4. Erroneous hCG Levels
Similar to the aforementioned condition, the levels of hCG are pretty unstable during pregnancy and can rise or fall without explanation. Once pregnant, there should be a healthy increase in those levels as the foetus starts growing rapidly. However, if those levels don’t rise as expected, a doctor might deduce that the foetus is not alive. It could be also due to laboratory errors. But that isn’t always the case and levels can be delayed before they rise to a normal value. Furthermore, it can be ruled out with an ultrasound scan.
5. An Incorrect Date of Conception
After conception, the embryo begins to grow at a fast pace and implantation follows after it. During this process, a heartbeat cannot be detected but the embryo can be seen in a few cases. Many doctors do a repeat ultrasound after a week if the embryo is invisible earlier. This is highly dependent on the date of conception. If this is termed to be earlier than it is, it could lead doctors to believe that a miscarriage has taken place. Usually, the ultrasound gives the accurate gestational age so the doctor will suggest the right age and not just rely on the history.
What Are the Chances of Misdiagnosed Miscarriage?
A misdiagnosed miscarriage is not unlikely. Its chances are relatively very rare.
FAQs About Misdiagnosed Miscarriage
1. Does the absence of heartbeat that was detected earlier mean miscarriage?
Noticing a heartbeat during the ultrasound scan is a great sign for most parents since it confidently establishes the presence of a foetus inside. However, if the same cannot be observed in a successive ultrasound, it is most likely a miscarriage. You can get another scan conducted if you don’t want to take immediate action.
2. Is a baby without a heartbeat a clear sign of miscarriage?
While a foetal heartbeat is crucial, the position of the baby and the angle of the ultrasound device play a massive role in detecting it. An absent heartbeat can be spotted after a week when some adjustments have taken place within. The foetal heart is supposed to be visible at six weeks on the ultrasound, if it is absent, the pregnant woman is asked to wait for at least two weeks before checking for it again.
3. Can pregnancy be detected in any kind of a uterus?
Most variations of a uterus are able to carry a pregnancy healthily to its complete term, but a tilted uterus can pose problems during ultrasounds in detecting the child effectively. However, now with modern ultrasound machines, it can be ruled out.
4. Is spotting a baby at good hCG levels compulsory?
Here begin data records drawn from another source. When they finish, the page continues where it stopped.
-- ==== Sys2Proof/Syntax.lean ====
section
/-! DEFINITION. The commands of the block: one constructor of `Instr` for each row of spec/opcode_table.json, with the row's
operands, and the operand types. What arrives from outside the module (a pennant, a host access, a sensor reading, a physical
upset) is an operand. -/

namespace Sys2Proof

/-- A context, 0 (firmware) to 63. -/
abbrev CtxId := Fin 64
/-- A fabric port P0 to P15. -/
abbrev PortId := Fin 16
/-- A 48-bit local address (R20). -/
abbrev Addr := BitVec 48
/-- A stream ID (R258). -/
abbrev StreamId := BitVec 16
/-- A collective epoch (R430). -/
abbrev Epoch := BitVec 16
/-- A step number (R289). -/
abbrev StepNo := BitVec 48
/-- A 32-bit unit code (R23, R24). -/
abbrev UnitCode := BitVec 32
/-- Bits 51 to 0 of an instruction word: PG, PN and the body (R118). The row fixes CLS and OP. -/
abbrev Body := BitVec 52

/-- A core that runs instructions: logical core `q` of cluster `c` of compute die `k` (R18), or a control core (R486). -/
inductive CoreId where
  | cmp (k : Fin 4) (c : Fin 12) (q : Fin 8)
  | ctl (n : Fin 16)
deriving DecidableEq, Repr, Inhabited

/-- The working engines of a core (R83). -/
inductive Engine where
  | mx | vx | ls
deriving DecidableEq, Repr, Inhabited

/-- Who accesses a CSR: a context, or the host through BAR0 of a function (R12, R140, R477). For a host the offset is a BAR0
offset, for a context it is the offset from 0x0F00_0000_0000. -/
inductive Who where
  | ctx (n : CtxId)
  | host (port : Fin 2) (slot : Fin 32)
deriving DecidableEq, Repr, Inhabited

/-- The CSR access sizes that R5 accepts: the whole register, or one half of it. -/
inductive CsrSize where
  | w64 | lo32 | hi32
deriving DecidableEq, Repr, Inhabited

/-- The atomic units (R97): of a cluster memory, a near die, an HBM controller. -/
inductive AtomicUnit where
  | cluster (k : Fin 4) (c : Fin 12)
  | near (k : Fin 4)
  | hbm (m : Fin 12)
deriving DecidableEq, Repr, Inhabited

/-- Who asks an atomic unit: a core of this package, or another package by an ATOMIC pennant (R100, R408). -/
inductive Requester where
  | core (c : CoreId)
  | remote (src : PkgId)
deriving DecidableEq, Repr, Inhabited

/-- A physical upset in the array: the bits `mask` flipped in the result of row `row`, column `col` (R181, R562). -/
structure Upset where
  row  : Nat
  col  : Nat
  mask : Elem
deriving DecidableEq, Repr, Inhabited

/-- What the vector lane residue found (R534, DET 0x02). -/
inductive Residue where
  | clean | onceBad (lane : Fin 256) | twiceBad (lane : Fin 256)
deriving DecidableEq, Repr, Inhabited

/-- What a codeword read of the scrub finds (R242). -/
inductive EccFinding where
  | clean | correctable | uncorrectable
deriving DecidableEq, Repr, Inhabited

/-- What a host window read or write brings back (R256, R241). -/
inductive HostReply where
  | nothing
  | data (bytes : List Byte)
  | poisoned (bytes : List Byte)
  | error
deriving DecidableEq, Repr, Inhabited

/-- The fields that a halyard pennant names: the sending halyard and context, the receiving halyard and context (R317). -/
structure HalMsg where
  srcCtx : CtxId
  srcHal : Fin 16
  dstCtx : CtxId
  dstHal : Fin 16
deriving DecidableEq, Repr, Inhabited

/-- An identity block (R352). `laneOf` gives, for each physical receive lane, the peer's transmit lane number; `badRx` marks the lanes
that the peer does not take on receive, numbered by this port's transmit lanes, and `ldis` the transmit lanes disabled at the peer. -/
structure Identity where
  pkg    : PkgId
  port   : Fin 16
  dir    : Fin 8
  rank   : Nat
  gen    : Nat
  laneOf : List (Fin 8)
  badRx  : BitVec 8
  ldis   : BitVec 8
  rate64 : Bool
  shut   : Bool
deriving DecidableEq, Repr, Inhabited

/-- A pennant: the header fields of R359 and the 64-byte payload, byte `i` in bits `8 i + 7` to `8 i`. -/
structure Pennant where
  ver    : BitVec 4
  typ    : BitVec 4
  vc     : BitVec 3
  poison : Bool
  last   : Bool
  dtr    : Bool
  dst    : PkgId
  src    : PkgId
  ctx    : BitVec 6
  len    : BitVec 6
  hops   : BitVec 8
  eseq   : BitVec 16
  addr   : BitVec 48
  payload : BitVec 512
deriving DecidableEq, Repr, Inhabited

/-- The header of a pennant as a command gives it, without the fields that number and place it (ESEQ and ADDR of R359). -/
structure PnHead where
  ver    : BitVec 4
  typ    : BitVec 4
  vc     : BitVec 3
  poison : Bool
  last   : Bool
  dtr    : Bool
  dst    : PkgId
  src    : PkgId
  ctx    : BitVec 6
  len    : BitVec 6
  hops   : BitVec 8
deriving DecidableEq, Repr, Inhabited

/-- ADDR and the 64-byte payload of a pennant. -/
structure PnPart where
  addr    : BitVec 48
  payload : BitVec 512
deriving DecidableEq, Repr, Inhabited

/-- ESEQ, ADDR and the payload of a pennant. -/
structure PnTail where
  eseq    : BitVec 16
  addr    : BitVec 48
  payload : BitVec 512
deriving DecidableEq, Repr, Inhabited

/-- A core and a number of ACLK cycles in a row. -/
structure CoreSpan where
  core   : CoreId
  cycles : Nat
deriving DecidableEq, Repr

/-- A store that is performed, by its number on its core, and the other stores, by core and number, that ask for the same memory bank in the
same cycle and in the cycles after it; the bank's arbiter orders them (R102). -/
structure StoreTurn where
  flight : Nat
  rivals : List (CoreId × Nat)
deriving DecidableEq, Repr

/-- A destination tile that lands: `place` is 0 for the instruction started last, else 1 more than its place among those before it that still
land (R201), with the residue check of its words. -/
structure VecLand where
  place   : Nat
  residue : Residue
deriving DecidableEq, Repr

/-- A flush read that returns: its stream, the PCIe port, and whether it ended without a completion error. -/
structure FlushRead where
  id   : StreamId
  port : Fin 2
  ok   : Bool
deriving DecidableEq, Repr

/-- A point of a halyard's send that has been reached: the halyard, and whether the point is the delivery. -/
structure SendPoint where
  hal       : Fin 16
  delivered : Bool
deriving DecidableEq, Repr

/-- The trailer of a link block (R364), CRC apart. -/
structure Trailer where
  bseq : BitVec 24
  ack  : BitVec 24
  nak  : Bool
  ackv : Bool
  cred : List (BitVec 8)
  pool : BitVec 24
deriving DecidableEq, Repr, Inhabited

/-- A DSETUP message (R416, R417): the package whose detour it is, the entry asked for here, and the directions of the hops that
follow. `entryTurn` 0 is TURN, 1 PASS_OR_RELEASE, 2 RELEASE. -/
structure DetourMsg where
  owner : PkgId
  mode  : Fin 3
  out   : Fin 6
  path  : List (Fin 6)
deriving DecidableEq, Repr, Inhabited

/-- A PROBE (R452): the originator, the group key, the epoch or vote, and the members passed with the times of their last
progress. `back` marks the answer to the originator with its cause. -/
structure Probe where
  origin : PkgId
  gkey   : BitVec 16
  epoch  : Option Epoch
  path   : List (Nat × Word)
  back   : Option Nat
deriving DecidableEq, Repr, Inhabited

/-- The links of a bifurcated PCIe port (R473); an unbifurcated port has link A only. -/
inductive LinkAB where
  | a | b
deriving DecidableEq, Repr, Inhabited

/-- A queue of a function page (R483). -/
inductive QueueSel where
  | sq (q : Fin 8) | cq (q : Fin 8) | eq
deriving DecidableEq, Repr, Inhabited

/-- A command queue: port, slot, queue number. A command row acts on the command at the head of the started order (R490). -/
structure QueueId where
  port : Fin 2
  slot : Fin 32
  q    : Fin 8
deriving DecidableEq, Repr, Inhabited

/-- A detection that reaches the error collector (R534, R537). -/
structure Detection where
  det     : BitVec 8
  unit    : UnitCode
  ctx     : Option CtxId
  sev     : Fin 4
  level   : Fin 4
  opkind  : Fin 9
  cls     : BitVec 4
  op      : BitVec 8
  ident   : BitVec 32
  detail  : Word
  correctedClean : Bool
deriving DecidableEq, Repr, Inhabited

/-- The classification that a record closes with (R543) and the handling code of its last level (R538). -/
structure Classification where
  cls      : Fin 4
  level    : Fin 4
  handling : BitVec 8
  charge   : Bool
deriving DecidableEq, Repr, Inhabited

/-- What a run of a sampled instruction on the spare gave: the shift and the rows that differ from what landed (R560). -/
structure SpareRun where
  upset : List Upset
deriving DecidableEq, Repr, Inhabited

/-- Why a die-link module is retrained (R576): parity charges a lane, or a flit's retries ran out. -/
inductive RetrainWhy where
  | parity (lane : Fin 64) (dirOther : Bool) (errors : BitVec 32)
  | retry
deriving DecidableEq, Repr, Inhabited

/-- The rail groups in rising order (R594). -/
inductive RailGroup where
  | g0 | g1 | g2 | g2b | g3
deriving DecidableEq, Repr, Inhabited

/-- What the power controller sends in one exchange (R592): input voltage in mV, current in 10 mA, power averages in W. -/
structure PmMeasure where
  vin    : BitVec 16
  iin    : BitVec 16
  p1ms   : BitVec 16
  p100us : BitVec 16
deriving DecidableEq, Repr, Inhabited

/-- A rail current event (R608, cause 4): the rail reaches its limit, stays at it for a further 100 us, or has been clear of it
for a further 10 ms. -/
inductive RailLimitEv where
  | reach | stay | clear10ms
deriving DecidableEq, Repr, Inhabited

/-- The readings of one thermal evaluation in units of 1/8 degree Celsius (R608): hottest sensor of each compute die, hottest
stack of each, hottest converter stage; `tenth` marks the evaluations at which a fall is due. -/
structure Temps where
  tj    : List Int
  thbm  : List Int
  conv  : Int
  tenth : Bool
deriving DecidableEq, Repr, Inhabited

/-- One refresh of the measured fields (R611, R647). -/
structure Sensors where
  pm      : PmMeasure
  tj      : List (BitVec 16)
  thbm    : List (BitVec 16)
  h0      : BitVec 16
  links   : BitVec 16
  nears   : BitVec 16
  inlet   : BitVec 16
  outlet  : BitVec 16
  flow    : BitVec 16
  rails   : List (BitVec 16 × BitVec 16)
  limit   : BitVec 16
deriving DecidableEq, Repr, Inhabited

/-- A debug token (R630): serial number, challenge, scope bits, signature. -/
structure DebugToken where
  serial    : Word
  challenge : BitVec 256
  scope     : BitVec 3
  sig       : List Byte
deriving DecidableEq, Repr, Inhabited

/-- A REKEY authorisation (R629). -/
structure RekeyAuth where
  keySlot : Fin 4
  serial  : Word
  oldHash : BitVec 256
  count   : BitVec 8
  sig     : List Byte
deriving DecidableEq, Repr, Inhabited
A high hCG level could also be present due to an ectopic pregnancy when the uterine pregnancy is too small to be detected on an ultrasound.
5. If hCG levels don’t rise constantly, does it indicate a miscarriage?
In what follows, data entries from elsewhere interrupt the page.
-- ==== Sys2Proof/Machine/Scalar.lean ====
section
/-! DEFINITION. The scalar integer, scalar FP32 and predicate instructions (04_instruction_set.md R130 to R134). -/

namespace Sys2Proof.Machine

open Host (Outcome)

/-- What every meaning answers. -/
abbrev Out := Outcome State Fault Refusal

/-- A register instruction of class 0x0: d = f a b. -/
def intRR (op : Nat) (f : Word → Word → Word) (cid : CoreId) (b : Body) (s : State) : Out :=
  let k := coreKey cid
  .next (dispatchSeq cid ⟨0x0, op, .r, [0, 1, 2]⟩ b noPriv noChk (fun _ t => t.wr k .r b 0 (f (t.rs k .r b 1) (t.rs k .r b 2))) s)

/-- A register instruction of class 0x0 with one source: d = f a. -/
def intR (op : Nat) (f : Word → Word) (cid : CoreId) (b : Body) (s : State) : Out :=
  let k := coreKey cid
  .next (dispatchSeq cid ⟨0x0, op, .r, [0, 1]⟩ b noPriv noChk (fun _ t => t.wr k .r b 0 (f (t.rs k .r b 1))) s)

/-- An immediate instruction of class 0x1: d = f a imm. -/
def intRI (op : Nat) (f : Word → Word → Word) (cid : CoreId) (b : Body) (s : State) : Out :=
  let k := coreKey cid
  .next (dispatchSeq cid ⟨0x1, op, .i, [0, 1]⟩ b noPriv noChk (fun _ t => t.wr k .i b 0 (f (t.rs k .i b 1) (immW b))) s)

/-- Quotient and remainder of R131. -/
def divS (a b : Word) : Word :=
  if b = 0 then -1
  else if a = BitVec.intMin 64 ∧ b = -1 then BitVec.intMin 64
  else a.sdiv b
def divU (a b : Word) : Word := if b = 0 then BitVec.allOnes 64 else a.udiv b
def remS (a b : Word) : Word :=
  if b = 0 then a
  else if a = BitVec.intMin 64 ∧ b = -1 then 0
  else a.srem b
def remU (a b : Word) : Word := if b = 0 then a else a.umod b

/-- Shift amounts use bits 5 to 0 (R130). -/
def shAmt (b : Word) : Nat := b.toNat % 64

def execAdd := intRR 0x00 fun a b => a + b
def execSub := intRR 0x01 fun a b => a - b
def execMul := intRR 0x02 fun a b => a * b
def execMulhS := intRR 0x03 fun a b => BitVec.ofInt 64 (a.toInt * b.toInt / 2 ^ 64)
def execMulhU := intRR 0x04 fun a b => BitVec.ofNat 64 (a.toNat * b.toNat / 2 ^ 64)
def execDivS := intRR 0x05 divS
def execDivU := intRR 0x06 divU
def execRemS := intRR 0x07 remS
def execRemU := intRR 0x08 remU
def execAnd := intRR 0x09 fun a b => a &&& b
def execOr := intRR 0x0A fun a b => a ||| b
def execXor := intRR 0x0B fun a b => a ^^^ b
def execShl := intRR 0x0C fun a b => a <<< shAmt b
def execShr := intRR 0x0D fun a b => a >>> shAmt b
def execSra := intRR 0x0E fun a b => a.sshiftRight (shAmt b)
def execMinS := intRR 0x0F fun a b => if a.slt b then a else b
def execMaxS := intRR 0x10 fun a b => if a.slt b then b else a
def execMinU := intRR 0x11 fun a b => if a < b then a else b
def execMaxU := intRR 0x12 fun a b => if a < b then b else a

/-- Number of leading zero bits among the low `n` bits. -/
def leadZeros (w : Word) : Nat → Nat
  | 0 => 0
  | n + 1 => if w.getLsbD n then 0 else 1 + leadZeros w n
/-- Number of set bits among the low `n` bits. -/
def popCount (w : Word) : Nat → Nat
  | 0 => 0
  | n + 1 => b2n (w.getLsbD n) + popCount w n

def execClz := intR 0x13 fun a => BitVec.ofNat 64 (leadZeros a 64)
def execPopc := intR 0x14 fun a => BitVec.ofNat 64 (popCount a 64)

def execAddi := intRI 0x00 fun a i => a + i
def execAndi := intRI 0x09 fun a i => a &&& i
def execOri := intRI 0x0A fun a i => a ||| i
def execXori := intRI 0x0B fun a i => a ^^^ i
def execShli := intRI 0x0C fun a i => a <<< shAmt i
def execShri := intRI 0x0D fun a i => a >>> shAmt i
def execSrai := intRI 0x0E fun a i => a.sshiftRight (shAmt i)

/-- li: d = imm. -/
def execLi (cid : CoreId) (b : Body) (s : State) : Out :=
  let k := coreKey cid
  .next (dispatchSeq cid ⟨0x1, 0x20, .i, [0]⟩ b noPriv noChk (fun _ t => t.wr k .i b 0 (immW b)) s)

/-- lih: bits 63 to 32 of d are imm, the rest unchanged. -/
def execLih (cid : CoreId) (b : Body) (s : State) : Out :=
  let k := coreKey cid
  .next (dispatchSeq cid ⟨0x1, 0x21, .i, [0]⟩ b noPriv noChk
    (fun _ t => t.wr k .i b 0 ((t.rs k .i b 0).setFld 32 32 (bf b 0 32))) s)

/-! Scalar FP32 (R132, R133). -/

/-- Bits 31 to 0 of a register as an FP32 value. -/
def lowElem (w : Word) : Elem := w.setWidth 32

/-- An FP32 instruction of class 0x2 on the registers it uses: the result, SAT_HIT and NAN_GEN. -/
def fpOp (op : Nat) (used : List Nat) (f : Word → Word → Word → Word × Bool × Bool) (cid : CoreId) (b : Body) (s : State) : Out :=
  let k := coreKey cid
  .next (dispatchSeq cid ⟨0x2, op, .r, used⟩ b noPriv noChk
    (fun _ t =>
      let (v, sat, nan) := f (t.rs k .r b 1) (t.rs k .r b 2) (t.rs k .r b 3)
      (t.numFlags (t.core k).ctx.val sat nan).wr k .r b 0 v) s)

/-- An FP32 result zero-extended (R132). -/
def fpRes (r : Res32) : Word × Bool × Bool := (r.1.setWidth 64, false, r.2)

def execFaddF32 := fpOp 0x00 [0, 1, 2] fun a b _ => fpRes (add32 (lowElem a) (lowElem b))
def execFsubF32 := fpOp 0x01 [0, 1, 2] fun a b _ => fpRes (sub32 (lowElem a) (lowElem b))
def execFmulF32 := fpOp 0x02 [0, 1, 2] fun a b _ => fpRes (mul32 (lowElem a) (lowElem b))
def execFfmaF32 := fpOp 0x03 [0, 1, 2, 3] fun a b c => fpRes (fma32 (lowElem a) (lowElem b) (lowElem c))
def execFminF32 := fpOp 0x04 [0, 1, 2] fun a b _ => fpRes (min32 (lowElem a) (lowElem b), false)
def execFmaxF32 := fpOp 0x05 [0, 1, 2] fun a b _ => fpRes (max32 (lowElem a) (lowElem b), false)
def execFcvtF32S64 := fpOp 0x06 [0, 1] fun a _ _ => fpRes (ofInt32 a, false)
def execFcvtS64F32 := fpOp 0x07 [0, 1] fun a _ _ => let (v, sat) := toInt64 (lowElem a); (v, sat, false)

/-! Predicates (R134). -/

/-- A register compare of class 0x3. -/
def cmpRR (op : Nat) (f : Word → Word → Bool) (cid : CoreId) (b : Body) (s : State) : Out :=
  let k := coreKey cid
  .next (dispatchSeq cid ⟨0x3, op, .p, [0, 1, 2]⟩ b noPriv noChk (fun _ t => t.wp k .p b 0 (f (t.rs k .p b 1) (t.rs k .p b 2))) s)

/-- An immediate compare of class 0x3. -/
def cmpRI (op : Nat) (f : Word → Word → Bool) (cid : CoreId) (b : Body) (s : State) : Out :=
  let k := coreKey cid
  .next (dispatchSeq cid ⟨0x3, op, .pi, [0, 1]⟩ b noPriv noChk (fun _ t => t.wp k .pi b 0 (f (t.rs k .pi b 1) (immW b))) s)

/-- A logical operation on predicates. -/
def predOp (op : Nat) (used : List Nat) (f : Bool → Bool → Bool) (cid : CoreId) (b : Body) (s : State) : Out :=
  let k := coreKey cid
  .next (dispatchSeq cid ⟨0x3, op, .p, used⟩ b noPriv noChk
    (fun _ t => t.wp k .p b 0 (f ((t.core k).pred (opnd .p b 3)) ((t.core k).pred (opnd .p b 4)))) s)

def execCmpEq := cmpRR 0x00 fun a b => a == b
def execCmpNe := cmpRR 0x01 fun a b => a != b
def execCmpLtS := cmpRR 0x02 fun a b => a.slt b
def execCmpLtU := cmpRR 0x03 fun a b => a.ult b
def execCmpLeS := cmpRR 0x04 fun a b => a.sle b
def execCmpLeU := cmpRR 0x05 fun a b => a.ule b
def execCmpiEq := cmpRI 0x08 fun a b => a == b
def execCmpiNe := cmpRI 0x09 fun a b => a != b
def execCmpiLtS := cmpRI 0x0A fun a b => a.slt b
def execCmpiLtU := cmpRI 0x0B fun a b => a.ult b
def execCmpiLeS := cmpRI 0x0C fun a b => a.sle b
def execCmpiLeU := cmpRI 0x0D fun a b => a.ule b
def execPand := predOp 0x10 [0, 3, 4] fun a b => a && b
def execPor := predOp 0x11 [0, 3, 4] fun a b => a || b
def execPxor := predOp 0x12 [0, 3, 4] fun a b => a != b
def execPnot := predOp 0x13 [0, 3] fun a _ => !a
def execFcmpEqF32 := cmpRR 0x18 fun a b => eq32 (lowElem a) (lowElem b)
def execFcmpLtF32 := cmpRR 0x19 fun a b => lt32 (lowElem a) (lowElem b)
def execFcmpLeF32 := cmpRR 0x1A fun a b => le32 (lowElem a) (lowElem b)

end Sys2Proof.Machine
end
The hCG levels do rise during pregnancy but they also slow down or even drop at times. These don’t always mean a miscarriage has occurred. Ideally, there should be a doubling of hCG and if it doesn’t, it indicates a miscarriage or abnormal pregnancy.
How to Ensure Your Miscarriage Has Not Been Misdiagnosed
If initial signs indicate a miscarriage, it is best to conduct repeat ultrasounds and tests after a week or so. A second opinion can be taken.
If your pregnancy has been diagnosed as a miscarriage, you can wait for a week or two before deciding on any treatment. Remember, patience is a virtue to be held close to your heart and do not base your conclusions are single tests.